__Work instructions__:
Output each entry exactly; skip nothing.

(Stored items from a collection)
▬▬▬▬▬▬
-- ==== Sys2Proof/Word.lean ====
section
/-! DEFINITION. The value types of PKCC-HEE: words, bytes, the 256-entry tables and the nodes of the
decode tree, with their plainest accessors. -/

namespace Sys2Proof

/-- A register, a command word or a FREQ or CODE entry (00_scope.md R7, register width). -/
abbrev Word := BitVec 32

/-- A byte of either stream, or a LEN entry (10_state.md R38, R43, R44). -/
abbrev Byte := BitVec 8

/-- A table of 256 entries of `w` bits (10_state.md R37 to R39). -/
abbrev Table (w : Nat) := Vector (BitVec w) 256

/-- Entry `i` of a table. Every index the rules use is below 256; a larger one reads 0. -/
def Table.read {w : Nat} (t : Table w) (i : Nat) : BitVec w := t[i]?.getD 0

/-- The table with entry `i` set to `v`; an index of 256 or more changes nothing. -/
def Table.write {w : Nat} (t : Table w) (i : Nat) (v : BitVec w) : Table w := t.setIfInBounds i v

/-- The table whose entry `i` is `f i`. -/
def Table.tabulate {w : Nat} (f : Nat → BitVec w) : Table w :=
  Vector.mk ((List.range 256).map f).toArray (by simp)

/-- One node of the decode tree (10_state.md R41). `sym = none` is the spec's -1, an internal node;
`left` and `right` are ids, positions in the arena, or none. -/
structure Node where
  sym   : Option (Fin 256)
  left  : Option Nat
  right : Option Nat
deriving DecidableEq, Repr

/-- The node BLDTREE appends: no symbol and no children (42_huffman_tree.md R140). -/
def Node.fresh : Node := Node.mk none none none

end Sys2Proof
end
▬▬▬▬▬▬
__Task output__:
-- ==== Sys2Proof/Word.lean ====
section
/-! DEFINITION. The value types of PKCC-HEE: words, bytes, the 256-entry tables and the nodes of the
decode tree, with their plainest accessors. -/

namespace Sys2Proof

/-- A register, a command word or a FREQ or CODE entry (00_scope.md R7, register width). -/
abbrev Word := BitVec 32

/-- A byte of either stream, or a LEN entry (10_state.md R38, R43, R44). -/
abbrev Byte := BitVec 8

/-- A table of 256 entries of `w` bits (10_state.md R37 to R39). -/
abbrev Table (w : Nat) := Vector (BitVec w) 256

/-- Entry `i` of a table. Every index the rules use is below 256; a larger one reads 0. -/
def Table.read {w : Nat} (t : Table w) (i : Nat) : BitVec w := t[i]?.getD 0

/-- The table with entry `i` set to `v`; an index of 256 or more changes nothing. -/
def Table.write {w : Nat} (t : Table w) (i : Nat) (v : BitVec w) : Table w := t.setIfInBounds i v

/-- The table whose entry `i` is `f i`. -/
def Table.tabulate {w : Nat} (f : Nat → BitVec w) : Table w :=
  Vector.mk ((List.range 256).map f).toArray (by simp)

/-- One node of the decode tree (10_state.md R41). `sym = none` is the spec's -1, an internal node;
`left` and `right` are ids, positions in the arena, or none. -/
structure Node where
  sym   : Option (Fin 256)
  left  : Option Nat
  right : Option Nat
deriving DecidableEq, Repr

/-- The node BLDTREE appends: no symbol and no children (42_huffman_tree.md R140). -/
def Node.fresh : Node := Node.mk none none none

end Sys2Proof
end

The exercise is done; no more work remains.